What you will do: In the records below, find the line with "def State.serviceBase (s" and the line with "record's plan -/"; return exactly those lines and every line between them.

[Data extracted from a collection]
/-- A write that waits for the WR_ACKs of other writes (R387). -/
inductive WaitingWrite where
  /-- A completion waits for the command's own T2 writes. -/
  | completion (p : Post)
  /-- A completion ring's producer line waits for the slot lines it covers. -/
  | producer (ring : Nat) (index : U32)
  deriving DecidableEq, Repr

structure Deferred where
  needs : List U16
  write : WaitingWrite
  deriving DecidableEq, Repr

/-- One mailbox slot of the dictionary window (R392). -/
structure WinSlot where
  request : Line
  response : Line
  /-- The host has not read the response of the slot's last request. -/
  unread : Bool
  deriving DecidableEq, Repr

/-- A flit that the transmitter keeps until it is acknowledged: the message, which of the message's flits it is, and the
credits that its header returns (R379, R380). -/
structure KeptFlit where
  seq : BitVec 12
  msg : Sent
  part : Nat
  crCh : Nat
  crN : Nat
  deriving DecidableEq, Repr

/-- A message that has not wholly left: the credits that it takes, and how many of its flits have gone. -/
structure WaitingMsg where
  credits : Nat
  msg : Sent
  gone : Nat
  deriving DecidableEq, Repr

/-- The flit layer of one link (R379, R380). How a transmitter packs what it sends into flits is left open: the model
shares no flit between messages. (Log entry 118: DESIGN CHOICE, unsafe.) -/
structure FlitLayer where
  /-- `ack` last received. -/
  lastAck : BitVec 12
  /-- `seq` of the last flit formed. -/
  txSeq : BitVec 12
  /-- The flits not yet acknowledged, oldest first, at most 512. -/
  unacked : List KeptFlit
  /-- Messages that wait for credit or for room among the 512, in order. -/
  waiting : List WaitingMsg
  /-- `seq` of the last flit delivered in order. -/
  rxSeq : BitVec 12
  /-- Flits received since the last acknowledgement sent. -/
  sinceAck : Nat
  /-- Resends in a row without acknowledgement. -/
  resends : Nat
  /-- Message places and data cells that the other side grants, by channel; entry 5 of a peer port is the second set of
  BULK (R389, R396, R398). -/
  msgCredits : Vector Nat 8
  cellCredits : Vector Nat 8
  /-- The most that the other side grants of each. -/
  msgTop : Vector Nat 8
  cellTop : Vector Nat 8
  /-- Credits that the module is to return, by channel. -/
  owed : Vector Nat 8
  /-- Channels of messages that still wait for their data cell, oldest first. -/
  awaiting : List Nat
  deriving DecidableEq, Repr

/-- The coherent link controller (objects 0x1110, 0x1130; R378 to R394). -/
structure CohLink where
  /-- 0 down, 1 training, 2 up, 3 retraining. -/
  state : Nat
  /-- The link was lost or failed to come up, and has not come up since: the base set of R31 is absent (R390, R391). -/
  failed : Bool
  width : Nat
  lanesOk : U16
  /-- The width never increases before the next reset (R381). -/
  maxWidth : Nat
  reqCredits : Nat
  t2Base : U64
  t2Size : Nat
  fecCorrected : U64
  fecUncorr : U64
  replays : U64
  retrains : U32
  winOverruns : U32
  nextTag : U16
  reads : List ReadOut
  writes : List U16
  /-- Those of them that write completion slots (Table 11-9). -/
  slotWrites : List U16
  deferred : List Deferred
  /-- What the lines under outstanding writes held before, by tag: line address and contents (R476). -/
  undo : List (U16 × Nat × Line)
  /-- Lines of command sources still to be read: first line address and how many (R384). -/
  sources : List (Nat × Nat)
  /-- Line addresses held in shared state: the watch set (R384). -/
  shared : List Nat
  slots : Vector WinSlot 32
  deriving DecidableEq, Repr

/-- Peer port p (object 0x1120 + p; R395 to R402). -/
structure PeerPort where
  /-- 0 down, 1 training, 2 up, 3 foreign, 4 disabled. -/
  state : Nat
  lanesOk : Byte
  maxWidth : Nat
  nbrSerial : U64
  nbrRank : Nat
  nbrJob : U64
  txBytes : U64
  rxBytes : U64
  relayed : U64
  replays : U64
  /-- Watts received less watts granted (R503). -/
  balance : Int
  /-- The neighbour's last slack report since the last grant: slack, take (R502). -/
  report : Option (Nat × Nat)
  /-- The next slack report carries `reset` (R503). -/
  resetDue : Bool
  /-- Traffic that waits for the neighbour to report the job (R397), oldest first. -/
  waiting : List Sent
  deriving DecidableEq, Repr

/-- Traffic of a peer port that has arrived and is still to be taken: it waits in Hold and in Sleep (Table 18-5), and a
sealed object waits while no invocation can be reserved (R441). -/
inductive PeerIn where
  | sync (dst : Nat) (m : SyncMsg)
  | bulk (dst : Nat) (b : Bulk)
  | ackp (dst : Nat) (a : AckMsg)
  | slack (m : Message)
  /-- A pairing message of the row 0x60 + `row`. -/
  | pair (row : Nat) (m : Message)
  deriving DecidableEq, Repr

* * *

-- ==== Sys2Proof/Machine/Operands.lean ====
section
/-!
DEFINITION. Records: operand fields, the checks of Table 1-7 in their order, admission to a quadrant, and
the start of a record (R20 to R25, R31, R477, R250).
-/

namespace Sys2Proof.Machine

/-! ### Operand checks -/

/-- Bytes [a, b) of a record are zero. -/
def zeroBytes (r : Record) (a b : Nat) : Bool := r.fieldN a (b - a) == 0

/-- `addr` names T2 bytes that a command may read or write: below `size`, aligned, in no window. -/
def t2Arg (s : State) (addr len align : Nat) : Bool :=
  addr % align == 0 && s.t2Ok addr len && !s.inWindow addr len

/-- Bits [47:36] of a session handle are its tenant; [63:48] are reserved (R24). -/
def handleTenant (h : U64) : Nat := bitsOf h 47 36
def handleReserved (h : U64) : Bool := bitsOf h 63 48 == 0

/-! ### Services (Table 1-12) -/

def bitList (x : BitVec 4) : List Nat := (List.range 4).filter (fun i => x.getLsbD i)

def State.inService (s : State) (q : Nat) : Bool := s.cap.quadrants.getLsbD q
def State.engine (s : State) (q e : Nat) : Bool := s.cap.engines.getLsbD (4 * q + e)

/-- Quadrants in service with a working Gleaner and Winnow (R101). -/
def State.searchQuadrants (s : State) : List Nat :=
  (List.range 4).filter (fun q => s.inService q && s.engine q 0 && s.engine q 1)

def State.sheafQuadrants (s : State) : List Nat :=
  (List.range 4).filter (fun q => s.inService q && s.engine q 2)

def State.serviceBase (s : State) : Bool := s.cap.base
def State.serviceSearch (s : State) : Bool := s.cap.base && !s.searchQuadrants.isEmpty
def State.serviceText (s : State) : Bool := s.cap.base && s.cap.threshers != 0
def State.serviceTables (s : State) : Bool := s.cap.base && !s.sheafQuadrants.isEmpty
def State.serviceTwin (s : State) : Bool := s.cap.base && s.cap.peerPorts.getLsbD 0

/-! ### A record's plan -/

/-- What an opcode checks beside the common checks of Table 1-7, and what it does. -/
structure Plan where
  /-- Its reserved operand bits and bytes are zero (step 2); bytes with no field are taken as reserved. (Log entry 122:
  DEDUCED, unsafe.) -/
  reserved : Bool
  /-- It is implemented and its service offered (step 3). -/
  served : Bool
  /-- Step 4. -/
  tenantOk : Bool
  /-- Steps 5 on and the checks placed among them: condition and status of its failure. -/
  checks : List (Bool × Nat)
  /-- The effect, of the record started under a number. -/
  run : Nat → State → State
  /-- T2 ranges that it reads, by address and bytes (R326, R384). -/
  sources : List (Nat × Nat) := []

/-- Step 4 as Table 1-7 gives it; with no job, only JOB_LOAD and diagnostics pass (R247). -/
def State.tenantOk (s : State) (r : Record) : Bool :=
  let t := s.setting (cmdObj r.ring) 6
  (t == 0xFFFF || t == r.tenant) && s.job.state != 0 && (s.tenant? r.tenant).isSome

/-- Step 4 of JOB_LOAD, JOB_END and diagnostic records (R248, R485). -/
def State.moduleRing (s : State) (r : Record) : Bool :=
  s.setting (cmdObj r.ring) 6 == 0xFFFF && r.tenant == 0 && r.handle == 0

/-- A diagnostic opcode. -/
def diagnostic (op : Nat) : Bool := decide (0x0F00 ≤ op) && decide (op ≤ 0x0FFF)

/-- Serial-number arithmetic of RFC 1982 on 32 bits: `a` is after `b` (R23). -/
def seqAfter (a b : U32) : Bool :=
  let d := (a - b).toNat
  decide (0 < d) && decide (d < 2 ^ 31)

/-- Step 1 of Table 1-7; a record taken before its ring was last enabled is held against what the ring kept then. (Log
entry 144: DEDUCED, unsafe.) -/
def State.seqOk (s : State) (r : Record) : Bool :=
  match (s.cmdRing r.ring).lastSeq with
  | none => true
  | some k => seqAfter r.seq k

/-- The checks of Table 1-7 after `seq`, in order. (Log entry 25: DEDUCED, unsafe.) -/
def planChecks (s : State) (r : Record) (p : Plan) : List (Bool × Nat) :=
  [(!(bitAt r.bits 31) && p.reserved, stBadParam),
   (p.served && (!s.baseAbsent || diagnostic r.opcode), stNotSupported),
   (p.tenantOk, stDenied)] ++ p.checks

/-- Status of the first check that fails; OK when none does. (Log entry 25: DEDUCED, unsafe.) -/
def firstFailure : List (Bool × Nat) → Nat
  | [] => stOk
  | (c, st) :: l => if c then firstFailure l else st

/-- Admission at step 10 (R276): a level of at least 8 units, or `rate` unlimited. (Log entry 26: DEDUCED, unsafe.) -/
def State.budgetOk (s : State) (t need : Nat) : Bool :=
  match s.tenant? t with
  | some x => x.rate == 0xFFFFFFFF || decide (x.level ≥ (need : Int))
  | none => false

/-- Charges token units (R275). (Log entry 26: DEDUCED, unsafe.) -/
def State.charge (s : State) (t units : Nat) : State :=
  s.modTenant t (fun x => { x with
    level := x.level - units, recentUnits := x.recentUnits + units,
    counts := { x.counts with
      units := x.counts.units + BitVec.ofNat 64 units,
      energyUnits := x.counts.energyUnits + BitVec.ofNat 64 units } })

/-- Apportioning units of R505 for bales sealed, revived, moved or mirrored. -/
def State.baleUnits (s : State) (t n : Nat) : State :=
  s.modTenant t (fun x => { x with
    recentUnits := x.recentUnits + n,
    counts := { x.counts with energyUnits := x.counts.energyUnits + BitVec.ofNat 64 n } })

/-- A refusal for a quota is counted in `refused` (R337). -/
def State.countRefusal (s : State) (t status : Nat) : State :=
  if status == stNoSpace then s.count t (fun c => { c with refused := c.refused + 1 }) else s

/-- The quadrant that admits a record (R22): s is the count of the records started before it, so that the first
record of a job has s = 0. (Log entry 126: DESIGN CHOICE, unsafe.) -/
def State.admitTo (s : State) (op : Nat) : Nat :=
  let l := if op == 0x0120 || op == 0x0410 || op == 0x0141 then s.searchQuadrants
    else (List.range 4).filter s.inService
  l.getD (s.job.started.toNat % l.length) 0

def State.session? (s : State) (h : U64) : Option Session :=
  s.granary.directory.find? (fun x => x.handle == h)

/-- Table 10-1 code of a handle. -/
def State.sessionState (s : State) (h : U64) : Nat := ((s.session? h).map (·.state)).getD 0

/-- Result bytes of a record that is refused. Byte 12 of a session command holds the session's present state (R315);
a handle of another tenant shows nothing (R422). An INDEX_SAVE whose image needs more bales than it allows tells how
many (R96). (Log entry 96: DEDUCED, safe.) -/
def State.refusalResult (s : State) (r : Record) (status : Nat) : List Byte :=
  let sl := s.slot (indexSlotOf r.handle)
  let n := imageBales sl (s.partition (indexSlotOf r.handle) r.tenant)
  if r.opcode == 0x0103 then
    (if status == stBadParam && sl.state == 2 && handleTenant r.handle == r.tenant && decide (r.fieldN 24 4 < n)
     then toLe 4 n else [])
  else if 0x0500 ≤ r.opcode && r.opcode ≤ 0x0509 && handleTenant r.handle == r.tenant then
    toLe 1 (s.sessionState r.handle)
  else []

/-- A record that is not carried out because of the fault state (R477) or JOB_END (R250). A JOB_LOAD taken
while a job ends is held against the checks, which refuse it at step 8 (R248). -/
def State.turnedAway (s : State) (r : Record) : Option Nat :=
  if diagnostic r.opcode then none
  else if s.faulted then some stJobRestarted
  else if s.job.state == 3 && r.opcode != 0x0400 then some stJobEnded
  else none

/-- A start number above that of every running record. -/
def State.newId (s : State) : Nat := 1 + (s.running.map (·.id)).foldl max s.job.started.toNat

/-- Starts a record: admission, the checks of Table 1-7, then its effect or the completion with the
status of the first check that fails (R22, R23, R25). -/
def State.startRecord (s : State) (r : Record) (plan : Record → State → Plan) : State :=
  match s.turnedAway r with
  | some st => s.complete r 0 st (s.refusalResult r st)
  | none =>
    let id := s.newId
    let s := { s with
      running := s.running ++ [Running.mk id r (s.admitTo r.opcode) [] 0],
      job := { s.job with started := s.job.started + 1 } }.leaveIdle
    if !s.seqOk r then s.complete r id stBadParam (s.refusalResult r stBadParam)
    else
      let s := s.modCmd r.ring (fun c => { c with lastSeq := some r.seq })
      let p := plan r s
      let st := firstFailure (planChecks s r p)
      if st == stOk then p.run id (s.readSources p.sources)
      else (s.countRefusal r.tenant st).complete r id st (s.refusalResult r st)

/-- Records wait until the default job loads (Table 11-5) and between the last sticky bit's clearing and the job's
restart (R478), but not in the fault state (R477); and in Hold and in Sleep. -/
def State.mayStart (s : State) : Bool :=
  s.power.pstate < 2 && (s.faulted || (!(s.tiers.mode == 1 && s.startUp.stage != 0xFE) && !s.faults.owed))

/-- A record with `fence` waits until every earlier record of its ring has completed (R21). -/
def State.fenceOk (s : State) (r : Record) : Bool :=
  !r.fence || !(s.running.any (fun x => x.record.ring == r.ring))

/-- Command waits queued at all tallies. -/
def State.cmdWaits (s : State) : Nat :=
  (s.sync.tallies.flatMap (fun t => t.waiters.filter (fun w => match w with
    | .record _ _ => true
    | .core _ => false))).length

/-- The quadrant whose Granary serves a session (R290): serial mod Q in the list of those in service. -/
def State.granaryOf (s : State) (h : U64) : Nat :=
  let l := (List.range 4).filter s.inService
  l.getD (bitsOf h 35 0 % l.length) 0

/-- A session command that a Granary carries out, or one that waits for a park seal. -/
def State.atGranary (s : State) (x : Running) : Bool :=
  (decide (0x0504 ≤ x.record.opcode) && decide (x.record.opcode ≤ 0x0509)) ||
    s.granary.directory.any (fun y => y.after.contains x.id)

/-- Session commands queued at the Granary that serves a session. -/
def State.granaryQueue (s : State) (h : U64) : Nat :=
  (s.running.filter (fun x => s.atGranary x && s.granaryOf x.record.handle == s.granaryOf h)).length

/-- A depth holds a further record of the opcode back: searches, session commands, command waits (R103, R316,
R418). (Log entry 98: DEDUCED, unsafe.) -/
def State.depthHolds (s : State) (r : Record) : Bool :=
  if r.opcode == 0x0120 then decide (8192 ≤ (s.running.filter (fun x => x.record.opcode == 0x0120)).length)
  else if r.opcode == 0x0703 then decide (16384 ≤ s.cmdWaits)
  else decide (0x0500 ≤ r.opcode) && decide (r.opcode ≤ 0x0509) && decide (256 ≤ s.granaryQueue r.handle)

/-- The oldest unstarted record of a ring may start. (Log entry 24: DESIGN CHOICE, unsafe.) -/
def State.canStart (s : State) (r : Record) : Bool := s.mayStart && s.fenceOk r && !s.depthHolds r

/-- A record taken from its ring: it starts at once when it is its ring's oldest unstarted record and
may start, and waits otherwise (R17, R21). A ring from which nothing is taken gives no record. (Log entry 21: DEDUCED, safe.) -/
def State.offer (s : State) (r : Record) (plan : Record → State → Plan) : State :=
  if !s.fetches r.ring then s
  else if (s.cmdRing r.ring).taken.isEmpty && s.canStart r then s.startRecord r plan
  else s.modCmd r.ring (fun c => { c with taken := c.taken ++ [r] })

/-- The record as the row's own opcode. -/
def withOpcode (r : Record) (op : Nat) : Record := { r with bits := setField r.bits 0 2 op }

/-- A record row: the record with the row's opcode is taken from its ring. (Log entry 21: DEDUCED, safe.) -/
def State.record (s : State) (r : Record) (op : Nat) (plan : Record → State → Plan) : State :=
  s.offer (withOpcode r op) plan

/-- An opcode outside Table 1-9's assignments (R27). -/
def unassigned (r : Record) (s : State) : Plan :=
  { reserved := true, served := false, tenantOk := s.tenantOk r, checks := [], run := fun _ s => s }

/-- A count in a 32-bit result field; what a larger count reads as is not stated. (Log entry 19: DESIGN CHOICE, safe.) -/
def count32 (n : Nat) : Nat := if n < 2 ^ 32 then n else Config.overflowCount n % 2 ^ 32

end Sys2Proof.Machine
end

...

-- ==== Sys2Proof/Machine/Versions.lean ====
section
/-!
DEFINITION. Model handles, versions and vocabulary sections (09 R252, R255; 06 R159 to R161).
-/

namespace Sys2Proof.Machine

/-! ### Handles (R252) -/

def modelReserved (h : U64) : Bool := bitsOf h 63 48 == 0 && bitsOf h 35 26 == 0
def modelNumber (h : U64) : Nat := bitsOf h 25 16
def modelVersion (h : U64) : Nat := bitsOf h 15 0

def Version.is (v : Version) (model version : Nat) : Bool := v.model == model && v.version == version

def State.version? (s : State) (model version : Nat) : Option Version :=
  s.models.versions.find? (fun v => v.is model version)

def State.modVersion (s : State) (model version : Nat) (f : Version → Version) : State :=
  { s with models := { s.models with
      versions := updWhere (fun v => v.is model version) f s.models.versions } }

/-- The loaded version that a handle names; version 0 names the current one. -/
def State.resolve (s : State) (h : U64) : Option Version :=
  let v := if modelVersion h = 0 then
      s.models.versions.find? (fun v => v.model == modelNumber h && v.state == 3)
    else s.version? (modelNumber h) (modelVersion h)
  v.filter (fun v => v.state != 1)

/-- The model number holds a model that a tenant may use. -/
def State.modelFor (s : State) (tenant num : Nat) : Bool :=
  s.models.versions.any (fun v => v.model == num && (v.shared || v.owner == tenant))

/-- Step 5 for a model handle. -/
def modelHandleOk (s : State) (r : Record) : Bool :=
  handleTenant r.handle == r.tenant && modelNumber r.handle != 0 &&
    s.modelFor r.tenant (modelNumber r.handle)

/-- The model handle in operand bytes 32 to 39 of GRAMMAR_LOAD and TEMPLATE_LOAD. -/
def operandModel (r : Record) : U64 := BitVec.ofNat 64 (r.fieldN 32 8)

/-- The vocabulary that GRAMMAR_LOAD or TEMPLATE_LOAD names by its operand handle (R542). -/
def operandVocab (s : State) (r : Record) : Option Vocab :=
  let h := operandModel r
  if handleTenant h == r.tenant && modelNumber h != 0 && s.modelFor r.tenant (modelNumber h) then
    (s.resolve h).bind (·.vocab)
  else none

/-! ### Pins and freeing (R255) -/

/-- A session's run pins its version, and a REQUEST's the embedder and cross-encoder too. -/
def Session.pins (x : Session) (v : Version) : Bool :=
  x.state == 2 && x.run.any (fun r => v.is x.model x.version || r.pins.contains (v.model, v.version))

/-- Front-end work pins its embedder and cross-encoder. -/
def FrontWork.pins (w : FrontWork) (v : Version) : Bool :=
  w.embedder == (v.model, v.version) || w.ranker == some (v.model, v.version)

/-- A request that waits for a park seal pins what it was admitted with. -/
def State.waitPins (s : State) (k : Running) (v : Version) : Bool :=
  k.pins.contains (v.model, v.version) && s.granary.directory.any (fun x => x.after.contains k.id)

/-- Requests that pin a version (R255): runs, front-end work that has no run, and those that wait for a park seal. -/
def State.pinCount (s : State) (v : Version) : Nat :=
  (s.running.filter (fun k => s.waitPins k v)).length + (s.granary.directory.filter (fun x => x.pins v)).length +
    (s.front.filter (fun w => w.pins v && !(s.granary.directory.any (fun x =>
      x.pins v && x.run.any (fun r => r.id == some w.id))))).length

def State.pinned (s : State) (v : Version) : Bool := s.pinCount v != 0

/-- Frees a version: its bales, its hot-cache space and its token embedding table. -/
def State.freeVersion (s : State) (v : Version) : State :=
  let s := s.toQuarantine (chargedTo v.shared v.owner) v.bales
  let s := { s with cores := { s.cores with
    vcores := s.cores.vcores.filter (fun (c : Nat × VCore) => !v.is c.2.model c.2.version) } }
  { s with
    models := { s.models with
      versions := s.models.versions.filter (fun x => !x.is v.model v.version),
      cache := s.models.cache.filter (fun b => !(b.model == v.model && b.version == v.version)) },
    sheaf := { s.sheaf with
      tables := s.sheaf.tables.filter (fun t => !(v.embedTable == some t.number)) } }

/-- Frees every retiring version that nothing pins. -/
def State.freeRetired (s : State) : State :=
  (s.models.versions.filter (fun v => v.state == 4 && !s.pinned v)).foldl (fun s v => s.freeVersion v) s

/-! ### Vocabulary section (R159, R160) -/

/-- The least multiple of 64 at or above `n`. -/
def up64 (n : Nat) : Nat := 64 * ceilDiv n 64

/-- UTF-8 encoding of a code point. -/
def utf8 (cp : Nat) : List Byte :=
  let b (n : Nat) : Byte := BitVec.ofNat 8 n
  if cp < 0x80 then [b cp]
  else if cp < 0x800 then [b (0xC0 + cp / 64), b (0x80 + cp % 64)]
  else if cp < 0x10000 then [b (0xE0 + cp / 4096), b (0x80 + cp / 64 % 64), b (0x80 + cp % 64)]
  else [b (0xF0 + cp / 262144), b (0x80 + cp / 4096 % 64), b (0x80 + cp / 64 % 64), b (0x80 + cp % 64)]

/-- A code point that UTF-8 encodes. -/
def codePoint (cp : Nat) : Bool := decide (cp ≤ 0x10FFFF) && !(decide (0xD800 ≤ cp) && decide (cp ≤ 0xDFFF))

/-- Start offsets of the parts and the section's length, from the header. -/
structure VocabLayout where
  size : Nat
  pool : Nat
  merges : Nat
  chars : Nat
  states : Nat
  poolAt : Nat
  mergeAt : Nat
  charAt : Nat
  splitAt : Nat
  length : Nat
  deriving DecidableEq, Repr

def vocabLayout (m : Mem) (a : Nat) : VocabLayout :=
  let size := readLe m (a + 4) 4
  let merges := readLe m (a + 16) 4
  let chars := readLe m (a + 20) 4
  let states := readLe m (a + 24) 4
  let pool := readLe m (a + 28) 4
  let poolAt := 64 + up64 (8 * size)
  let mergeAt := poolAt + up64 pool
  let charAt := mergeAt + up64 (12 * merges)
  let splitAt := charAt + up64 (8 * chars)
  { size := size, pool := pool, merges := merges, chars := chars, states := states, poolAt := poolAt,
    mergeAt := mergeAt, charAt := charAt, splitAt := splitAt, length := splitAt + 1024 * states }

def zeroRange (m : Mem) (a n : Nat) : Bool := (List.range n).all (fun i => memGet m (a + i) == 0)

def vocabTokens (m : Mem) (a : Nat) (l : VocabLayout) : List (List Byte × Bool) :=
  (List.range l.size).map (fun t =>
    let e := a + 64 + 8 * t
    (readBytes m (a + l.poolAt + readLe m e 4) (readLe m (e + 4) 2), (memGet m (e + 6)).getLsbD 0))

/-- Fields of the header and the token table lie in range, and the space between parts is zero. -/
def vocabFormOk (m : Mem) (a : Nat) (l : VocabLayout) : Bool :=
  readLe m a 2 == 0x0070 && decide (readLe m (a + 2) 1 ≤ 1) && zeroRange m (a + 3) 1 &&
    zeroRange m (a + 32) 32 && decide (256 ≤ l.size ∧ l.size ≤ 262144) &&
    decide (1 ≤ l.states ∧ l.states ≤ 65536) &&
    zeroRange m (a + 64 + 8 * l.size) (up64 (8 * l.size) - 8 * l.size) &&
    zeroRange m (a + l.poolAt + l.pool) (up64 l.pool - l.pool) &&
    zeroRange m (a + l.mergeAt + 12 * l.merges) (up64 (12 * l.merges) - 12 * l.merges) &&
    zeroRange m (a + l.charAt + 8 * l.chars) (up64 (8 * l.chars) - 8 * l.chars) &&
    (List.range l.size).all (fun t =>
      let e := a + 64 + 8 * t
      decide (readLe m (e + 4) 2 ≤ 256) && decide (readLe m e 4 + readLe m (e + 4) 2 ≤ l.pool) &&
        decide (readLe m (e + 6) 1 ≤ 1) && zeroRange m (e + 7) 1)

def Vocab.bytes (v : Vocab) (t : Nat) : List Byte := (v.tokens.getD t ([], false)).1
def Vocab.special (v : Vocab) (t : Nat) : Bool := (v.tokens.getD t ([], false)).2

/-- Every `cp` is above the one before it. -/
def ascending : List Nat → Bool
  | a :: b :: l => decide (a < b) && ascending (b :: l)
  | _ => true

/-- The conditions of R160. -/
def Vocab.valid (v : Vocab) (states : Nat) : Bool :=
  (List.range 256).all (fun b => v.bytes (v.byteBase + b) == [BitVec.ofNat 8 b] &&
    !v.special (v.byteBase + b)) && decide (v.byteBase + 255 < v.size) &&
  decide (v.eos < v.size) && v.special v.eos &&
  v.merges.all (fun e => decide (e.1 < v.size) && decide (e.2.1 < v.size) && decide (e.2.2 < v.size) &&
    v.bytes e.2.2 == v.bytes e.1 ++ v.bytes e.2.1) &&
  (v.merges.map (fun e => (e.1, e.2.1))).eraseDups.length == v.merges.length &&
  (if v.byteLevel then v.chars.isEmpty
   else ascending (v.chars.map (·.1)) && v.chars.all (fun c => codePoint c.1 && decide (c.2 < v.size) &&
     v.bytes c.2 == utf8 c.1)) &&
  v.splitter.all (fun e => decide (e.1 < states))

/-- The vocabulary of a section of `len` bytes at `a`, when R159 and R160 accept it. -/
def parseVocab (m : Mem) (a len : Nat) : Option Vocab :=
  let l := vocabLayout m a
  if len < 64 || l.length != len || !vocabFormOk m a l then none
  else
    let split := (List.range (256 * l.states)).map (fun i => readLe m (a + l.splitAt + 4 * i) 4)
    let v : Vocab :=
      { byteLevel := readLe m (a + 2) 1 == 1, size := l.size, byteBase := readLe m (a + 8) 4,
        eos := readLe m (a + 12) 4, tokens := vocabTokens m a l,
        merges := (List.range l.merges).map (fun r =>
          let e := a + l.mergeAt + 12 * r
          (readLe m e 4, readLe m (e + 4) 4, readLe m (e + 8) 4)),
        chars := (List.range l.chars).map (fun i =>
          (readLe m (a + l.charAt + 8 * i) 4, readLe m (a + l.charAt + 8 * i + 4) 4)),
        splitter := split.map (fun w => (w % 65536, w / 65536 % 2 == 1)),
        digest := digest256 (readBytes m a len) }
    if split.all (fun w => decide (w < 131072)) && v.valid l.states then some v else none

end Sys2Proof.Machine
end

Output of the exercise:
def State.serviceBase (s : State) : Bool := s.cap.base
def State.serviceSearch (s : State) : Bool := s.cap.base && !s.searchQuadrants.isEmpty
def State.serviceText (s : State) : Bool := s.cap.base && s.cap.threshers != 0
def State.serviceTables (s : State) : Bool := s.cap.base && !s.sheafQuadrants.isEmpty
def State.serviceTwin (s : State) : Bool := s.cap.base && s.cap.peerPorts.getLsbD 0

/-! ### A record's plan -/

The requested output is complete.